From the side of the central nervous system: infrequently - dizziness, headache rarely - short-term loss of consciousness (including syncope).
From the urinary system: infrequently - renal failure (including increased creatinine concentration, increased urea concentration).
From the skin: infrequently - itching (including rare cases of generalized itching), rash, rarely post-traumatic hematomas - urticaria (including rare cases of generalized urticaria), allergic dermatitis.
From the musculoskeletal system: infrequently - pain in the limbs.

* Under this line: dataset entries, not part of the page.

-- ==== Sys2Proof/Machine/Regs.lean ====
section
/-! DEFINITION. The registers of the ZK4816: their names, instance counts, words, field types (Table 0-3, R9) and reset
values, transcribed from the register tables of spec/ (each register's rule stands beside it); the counters; the tables of
two versions (R269). A register nothing has written since reset reads as its reset value. -/
namespace Sys2Proof.Machine

/-- The registers, by the name the spec gives them. -/
inductive Reg where
  | PORT_QUAD_CFG  -- R42
  | PORT_CFG  -- R43
  | PORT_STATUS  -- R44
  | PORT_PFC  -- R58
  | PARSE_DISPATCH  -- R79
  | PARSE_CTL  -- R110
  | PARSE_ENTRY  -- R111
  | PARSE_WCS  -- R112
  | PARSE_PAT_VAL  -- R99
  | PARSE_PAT_MASK  -- R99
  | PARSE_PAT_CTL  -- R99
  | PARSE_LKP_DEF  -- R126
  | PORT_VLAN  -- R127
  | PARSE_OUTCOME_CTL  -- R144
  | EXM_LTBL  -- R156
  | EXM_SEED  -- R156
  | EXM_LTBL_CTL  -- R156
  | EXM_LTBL_STAT  -- R157
  | EXM_GEN  -- R163
  | EXM_LKP_CTL  -- R195
  | EXM_LEARN_CFG  -- R196
  | EXM_LEARN_COUNT  -- R196
  | EXM_FLAP_CFG  -- R205
  | TCAM_PROFILE  -- R224
  | TCAM_FH_CFG  -- R234
  | TCAM_THR_STAT  -- R260
  | VLAN_FLOOD  -- R244
  | QCI_FILTER  -- R245
  | QCI_METER  -- R246
  | QCI_FILTER_STAT  -- R246
  | QCI_GATE_CTL  -- R249
  | QCI_GATE_ENTRY  -- R249
  | QCI_GATE_STAT  -- R249
  | POL_CFG  -- R253
  | POL_STAT  -- R253
  | PORT_RW  -- R278
  | RW_SPDU_NUM  -- R282
  | MSEC_CTL  -- R289
  | MSEC_REPLAY_WIN  -- R289
  | AUTH_VCFG  -- R296
  | BUF_POOL_CFG  -- R309
  | BUF_CTL  -- R309
  | BUF_REQ_CFG  -- R309
  | ADM_CLASS  -- R331
  | ADM_EGR  -- R331
  | ADM_ING  -- R331
  | ADM_SHARED  -- R331
  | ADM_OCC  -- R331
  | ADM_ING_OCC  -- R331
  | ADM_SHARED_OCC  -- R331
  | ADM_CAP  -- R341
  | ADM_DROPCAP  -- R341
  | CAP_RING  -- R343
  | BUF_POOL_STAT  -- R347
  | SCHED_CLASS_MAP  -- R355
  | SCHED_PFC_MAP  -- R355
  | SCHED_QSEL  -- R355
  | SCHED_LINK  -- R357
  | SCHED_NODE  -- R357
  | SCHED_PORT  -- R357
  | QSHAPE  -- R367
  | QSHAPE_STAT  -- R367
  | SCHED_SHAPE  -- R367
  | SCHED_SHAPE_STAT  -- R367
  | GCL_CTL  -- R373
  | GCL_ENTRY  -- R374
  | GCL_STAT  -- R376
  | QDEPTH  -- R390
  | QTEL_CFG  -- R391
  | QTEL_MAX  -- R393
  | QTEL_RING  -- R394
  | PRED_PAIR  -- R401
  | PRED_SEQ  -- R407
  | PRED_RCVY  -- R423
  | PRED_LANE_STAT  -- R430
  | PRED_BYP_CTL  -- R434
  | TIME_CAL  -- R447
  | TIME_BOARD_DLY  -- R447
  | TIME_CTL  -- R449
  | TIME_RATE  -- R449
  | TIME_STEP  -- R449
  | TIME_STATUS  -- R449
  | TIME_NOW  -- R449
  | TIME_DOM  -- R456
  | TIME_PORT  -- R456
  | TIME_PPS_CFG  -- R461
  | TIME_PPS_OFS  -- R461
  | TIME_IRIG_CFG  -- R461
  | TIME_PPS_IN_TS  -- R461
  | GPIO_IN_CFG  -- R466
  | TIME_GRID_CFG  -- R471
  | TIME_GRID_NOW  -- R471
  | PHX_STREAM  -- R488
  | PHX_STREAM_STAT  -- R501
  | PHX_HARM  -- R507
  | PHX_HARM_OUT  -- R508
  | PHX_PMU  -- R511
  | PHX_PMU_LIST  -- R511
  | PHX_REC  -- R518
  | EVT_SUB  -- R533
  | EVT_COND  -- R536
  | EVT_COND_STAT  -- R542
  | EVT_ACT  -- R547
  | EVT_GPUB  -- R552
  | EVT_GPUB_DATA  -- R552
  | EVT_FSW  -- R565
  | EVT_FSW_STAT  -- R565
  | GPIO_OUT_CFG  -- R561
  | FAB_CTL  -- R586
  | FAB_STATE  -- R586
  | FAB_ROUTE  -- R586
  | FAB_EPOCH  -- R586
  | FAB_LINK_CFG  -- R581
  | FAB_LINK_STAT  -- R581
  | FAB_VOQ_LIM  -- R594
  | FAB_CG  -- R598
  | FAB_OWN_WIN  -- R605
  | SEC_STATE  -- R670
  | SEC_BOOT  -- R670
  | HOST_ID  -- R675
  | HOST_READY  -- R677
  | MBX_RING  -- R680
  | HDMA_TX  -- R704
  | HDMA_RX  -- R704
  | PWR_STAT  -- R726
  | PWR_BUDGET  -- R733
  | PWR_SHED  -- R738
  | PWR_HOLD_CFG  -- R738
  | PWR_RESET_REQ  -- R746
  | PWR_LAST_RESET  -- R749
  | FLT_CTL  -- R762
  | FAULT_WORD  -- R762
  | FLT_FIRST  -- R762
  | FLT_LINE_CFG  -- R762
  | FLT_ESC  -- R762
  | FLT_SAFE_CAUSE  -- R762
  | FLT_WDOG  -- R770
  | IRQ_SRC  -- R784
  | IRQ_TGT  -- R784
  | IRQ_GROUP  -- R784
  | IRQ_PEND  -- R784
  | IRQ_ACT  -- R784
  | DRAM_SC_CFG  -- R805
  | DRAM_STAT  -- R814
  | PERF_CFG  -- R818
  | PERF_CTR  -- R818
  | PERF_PRESET  -- R818
  | PERF_RING  -- R823
  deriving DecidableEq, Repr

/-- The number a register has in the register store (its place in the list above). -/
def Reg.code : Reg → Nat
  | .PORT_QUAD_CFG => 0
  | .PORT_CFG => 1
  | .PORT_STATUS => 2
  | .PORT_PFC => 3
  | .PARSE_DISPATCH => 4
  | .PARSE_CTL => 5
  | .PARSE_ENTRY => 6
  | .PARSE_WCS => 7
  | .PARSE_PAT_VAL => 8
  | .PARSE_PAT_MASK => 9
  | .PARSE_PAT_CTL => 10
  | .PARSE_LKP_DEF => 11
  | .PORT_VLAN => 12
  | .PARSE_OUTCOME_CTL => 13
  | .EXM_LTBL => 14
  | .EXM_SEED => 15
  | .EXM_LTBL_CTL => 16
  | .EXM_LTBL_STAT => 17
  | .EXM_GEN => 18
  | .EXM_LKP_CTL => 19
  | .EXM_LEARN_CFG => 20
  | .EXM_LEARN_COUNT => 21
  | .EXM_FLAP_CFG => 22
  | .TCAM_PROFILE => 23
  | .TCAM_FH_CFG => 24
  | .TCAM_THR_STAT => 25
  | .VLAN_FLOOD => 26
  | .QCI_FILTER => 27
  | .QCI_METER => 28
  | .QCI_FILTER_STAT => 29
  | .QCI_GATE_CTL => 30
  | .QCI_GATE_ENTRY => 31
  | .QCI_GATE_STAT => 32
  | .POL_CFG => 33
  | .POL_STAT => 34
  | .PORT_RW => 35
  | .RW_SPDU_NUM => 36
  | .MSEC_CTL => 37
  | .MSEC_REPLAY_WIN => 38
  | .AUTH_VCFG => 39
  | .BUF_POOL_CFG => 40
  | .BUF_CTL => 41
  | .BUF_REQ_CFG => 42
  | .ADM_CLASS => 43
  | .ADM_EGR => 44
  | .ADM_ING => 45
  | .ADM_SHARED => 46
  | .ADM_OCC => 47
  | .ADM_ING_OCC => 48
  | .ADM_SHARED_OCC => 49
  | .ADM_CAP => 50
  | .ADM_DROPCAP => 51
  | .CAP_RING => 52
  | .BUF_POOL_STAT => 53
  | .SCHED_CLASS_MAP => 54
  | .SCHED_PFC_MAP => 55
  | .SCHED_QSEL => 56
  | .SCHED_LINK => 57
  | .SCHED_NODE => 58
  | .SCHED_PORT => 59
  | .QSHAPE => 60
  | .QSHAPE_STAT => 61
  | .SCHED_SHAPE => 62
  | .SCHED_SHAPE_STAT => 63
  | .GCL_CTL => 64
  | .GCL_ENTRY => 65
  | .GCL_STAT => 66
  | .QDEPTH => 67
  | .QTEL_CFG => 68
  | .QTEL_MAX => 69
  | .QTEL_RING => 70
  | .PRED_PAIR => 71
  | .PRED_SEQ => 72
  | .PRED_RCVY => 73
  | .PRED_LANE_STAT => 74
  | .PRED_BYP_CTL => 75
  | .TIME_CAL => 76
  | .TIME_BOARD_DLY => 77
  | .TIME_CTL => 78
  | .TIME_RATE => 79
  | .TIME_STEP => 80
  | .TIME_STATUS => 81
  | .TIME_NOW => 82
  | .TIME_DOM => 83
  | .TIME_PORT => 84
  | .TIME_PPS_CFG => 85
  | .TIME_PPS_OFS => 86
  | .TIME_IRIG_CFG => 87
  | .TIME_PPS_IN_TS => 88
  | .GPIO_IN_CFG => 89
  | .TIME_GRID_CFG => 90
  | .TIME_GRID_NOW => 91
  | .PHX_STREAM => 92
  | .PHX_STREAM_STAT => 93
  | .PHX_HARM => 94
  | .PHX_HARM_OUT => 95
  | .PHX_PMU => 96
  | .PHX_PMU_LIST => 97
  | .PHX_REC => 98
  | .EVT_SUB => 99
  | .EVT_COND => 100
  | .EVT_COND_STAT => 101
  | .EVT_ACT => 102
  | .EVT_GPUB => 103
  | .EVT_GPUB_DATA => 104
  | .EVT_FSW => 105
  | .EVT_FSW_STAT => 106
  | .GPIO_OUT_CFG => 107
  | .FAB_CTL => 108
  | .FAB_STATE => 109
  | .FAB_ROUTE => 110
  | .FAB_EPOCH => 111
  | .FAB_LINK_CFG => 112
  | .FAB_LINK_STAT => 113
  | .FAB_VOQ_LIM => 114
  | .FAB_CG => 115
  | .FAB_OWN_WIN => 116
  | .SEC_STATE => 117
  | .SEC_BOOT => 118
  | .HOST_ID => 119
  | .HOST_READY => 120
  | .MBX_RING => 121
  | .HDMA_TX => 122
  | .HDMA_RX => 123
  | .PWR_STAT => 124
  | .PWR_BUDGET => 125
  | .PWR_SHED => 126
  | .PWR_HOLD_CFG => 127
  | .PWR_RESET_REQ => 128
  | .PWR_LAST_RESET => 129
  | .FLT_CTL => 130
  | .FAULT_WORD => 131
  | .FLT_FIRST => 132
  | .FLT_LINE_CFG => 133
  | .FLT_ESC => 134
  | .FLT_SAFE_CAUSE => 135
  | .FLT_WDOG => 136
  | .IRQ_SRC => 137
  | .IRQ_TGT => 138
  | .IRQ_GROUP => 139
  | .IRQ_PEND => 140
  | .IRQ_ACT => 141
  | .DRAM_SC_CFG => 142
  | .DRAM_STAT => 143
  | .PERF_CFG => 144
  | .PERF_CTR => 145
  | .PERF_PRESET => 146
  | .PERF_RING => 147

On the part of the body as a whole: often - fever, peripheral edema infrequently - local edema, deterioration of general well-being (including weakness, asthenia) rarely - poor health (including discomfort).

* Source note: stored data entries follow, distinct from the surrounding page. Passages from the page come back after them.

/-- The TIME domain (chapter 11). -/
structure Clock where
  ptp       : Int := 0              -- units of 1/(4096 × 10^9) ns (R445, R449)
  grid      : Nat := 0              -- 96 bits: cycle, angle, sub-unit (R469)
  gridRem   : Nat := 0
  gridFreq  : Nat := 52428800       -- 2^-20 Hz; 50 Hz
  gridGood  : Option Nat := none    -- since when estimates are valid without a gap
  gridLast  : Option (Nat × Nat × Nat) := none  -- arrival and sample instant (FRC) and frequency of the last valid estimate
  steps     : List (Nat × Int) := []    -- steps of the last 14 ms: instant, ns (R450)
  pllLocked : Bool := false
  ref25     : Bool := false
  holdAt    : Option Nat := none    -- HOLDOVER entry
  ppsOut    : Nat := 0              -- newest whole second (with OFS) whose edge has come
  ppsRise   : Option Nat := none    -- newest second at which PPS_OUT rose
  ppsLast   : Option Nat := none    -- last accepted PPS_IN edge
  irigLast  : Option Nat := none
  irigSec   : Int := 0              -- second the last IRIG_OUT frame carries
  irigLeap  : Bool := false         -- its leap-second state
  irigQual  : Option Nat := none    -- its IEEE 1344 quality code
  txts      : Sparse (List TxTs) := []
  gpioTs    : List (Nat × Bool × Nat × Nat) := []  -- pin, level, FRC, grid point
  points    : List Point := []
  deriving DecidableEq, Repr, Inhabited

/-- A GPIO pin (R466, R467, R561 to R563). -/
structure Gpio where
  level : Bool := false             -- accepted input level
  cand  : Option (Bool × Nat × Nat × Nat) := none   -- level under debounce; FRC, PTP and grid of its first transition
  out   : Bool := false
  drive : Bool := false             -- driven as an output
  pulse : Option Nat := none        -- end of a running pulse
  deriving DecidableEq, Repr

/-! ## Measurement (chapter 12) -/

/-- A sample position: index, counter, synchronisation and one value and quality for each configured channel it carries. -/
structure Smp where
  idx     : Nat
  smpCnt  : Nat
  synch   : Nat
  vals    : List (Option (Nat × Nat))
  timeErr : Bool := false
  origin  : Nat := 0                -- 0 received, 1 interpolated, 2 absent
  test    : Bool := false           -- a sample with the test bit
  qual    : Bool := false           -- a sample whose quality is not good
  got     : Bool := true            -- a sample was received for the position
  deriving DecidableEq, Repr

/-- A measurement stream (R488 to R501). -/
structure Stream where
  state  : Nat := 0
  newest : Nat := 0
  seen   : Bool := false            -- a sample has been accepted since it was enabled
  done   : Nat := 0                 -- positions below this index are finalised
  opened : List Smp := []           -- open positions, rising index
  hist   : List Smp := []           -- finalised positions of the newest window, newest first
  last   : Nat := 0                 -- instant of the last acceptance
  tick   : Nat := 0                 -- number of the last tick whose estimate was delivered (R503)
  deriving DecidableEq, Repr, Inhabited

/-- An open or closed record of a recorder group (R520 to R523). -/
structure Record where
  trig     : Nat                    -- T, PTP ns
  start    : Nat                    -- window start, PTP ns
  stop     : Nat                    -- window end, PTP ns
  first    : Nat                    -- START row
  last     : Nat := 0               -- END row
  reason   : Nat
  trigs    : Nat := 1
  trunc    : Bool := false
  shed     : Bool := false
  retrig   : Bool := false
  preShort : Bool := false
  isOpen   : Bool := true
  grid     : Bool := false          -- its end is a grid point that has not fired
  cnt      : Nat := 0               -- rows from START on
  at_      : Nat := 0               -- instant of its newest trigger
  deriving DecidableEq, Repr

/-! ## Event engine (chapter 13) -/

/-- The input of a pass: what it is about (R531, R537). -/
inductive EvSrc where
  | qty (stream code : Nat)
  | goose (sub member : Nat)
  | subState (sub : Nat)
  | input (index : Nat)
  | gpio (pin : Nat)
  | line (l : Nat)
  | timer (cond : Nat)              -- an expiry runs a pass of its own (R541)
  deriving DecidableEq, Repr

/-- A queued input update: value, tag of a GOOSE member, validity, valid-bit mask, instant on FRC and PTP; of a GPIO change also the grid
angle at that instant (R467). -/
structure EvIn where
  src   : EvSrc
  value : Nat
  tag   : Nat := 0
  valid : Bool := true
  vmask : Nat := 4294967295
  frc   : Nat := 0
  ptp   : Nat := 0
  grid  : Option Nat := none
  deriving DecidableEq, Repr

/-- A GOOSE subscription (R534, R535). -/
structure Sub where
  state   : Nat := 0                -- 0 IDLE, 1 OK, 2 LOST
  st      : Nat := 0
  sq      : Nat := 0
  members : Sparse (Nat × Nat) := []    -- tag and value
  last    : Nat := 0
  deriving DecidableEq, Repr

/-- A condition's state (R537 to R543). -/
structure Cond where
  raw     : Bool := false
  cmp     : Bool := false           -- comparison before inversion, for hysteresis
  state   : Bool := false
  latched : Bool := false
  noData  : Bool := true
  invalid : Bool := false
  timer   : Option Nat := none      -- expiry instant of the running timer
  rawAt   : Nat := 0                -- last change of the raw result
  cnt     : Nat := 0
  prev    : Option Nat := none
  deriving DecidableEq, Repr

/-- An event log entry (R551). -/
structure EvLog where
  act    : Nat
  cond   : Nat
  rising : Bool
  ptp    : Nat
  frc    : Nat
  note   : Nat := 0                 -- 0 action, 1 switch failure, 2 late frame
  deriving DecidableEq, Repr

/-- A publisher template's state (R553 to R559). -/
structure Gpub where
  st    : Nat := 0
  sq    : Nat := 0                  -- sqNum of the next frame
  k     : Nat := 0                  -- newest frame whose instant has come
  edge  : Nat := 0                  -- PTP instant of the edge
  qual  : Nat := 0                  -- quality byte of T
  vals  : List Nat := []            -- value of each slot
  next  : Option Nat := none        -- FRC instant of the next frame (TB 0)
  at_   : Nat := 0                  -- start of the state, FRC
  wait0 : Bool := false             -- frame 0 not yet built
  due   : Option Nat := none        -- the frame that waits for the publisher
  dueLate : Bool := false           -- its instant passed while another waited
  late  : Option Nat := none        -- the newest frame whose instant has passed since (R559)
  bad   : Bool := false             -- written while EN was set (R573)
  deriving DecidableEq, Repr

Other: often - hemorrhages after procedures (including postoperative anemia and bleeding from the wound) infrequently - discharge from the wound.
In other clinical studies of rivaroxaban, isolated cases of hemorrhage in the adrenal glands and conjunctiva have been described, and also bleeding from a gastrointestinal ulcer with fatal outcome in rare cases, jaundice and hypersensitivity have been infrequent - hemoptysis. Single intracranial bleeding is described (especially in patients with arterial hypertension and / or taking concomitant drugs that affect hemostasis / for example, NSAIDs, antiplatelet agents, or other antithrombotic agents /), which in some cases can be potentially life-threatening.
Other clinical trials have reported the occurrence of vascular pseudo-aneurysm after percutaneous interventions.
According to other clinical studies and post-marketing observational studies, known bleeding complications such as compartment syndrome are reported. In addition, the development of acute renal failure and renal failure, which was the result of bleeding, the intensity of which was sufficient to cause hypoperfusion, was recorded.
Drug interactions
Pharmacokinetic interactions
Rivaroxaban is excreted primarily through hepatic metabolism mediated by the cytochrome P450 system (CYP3A4, CYP2J2), and also by renal excretion of an unchanged drug substance using P-gp / Bcrp (P-glycoprotein / breast cancer resistance protein) systems.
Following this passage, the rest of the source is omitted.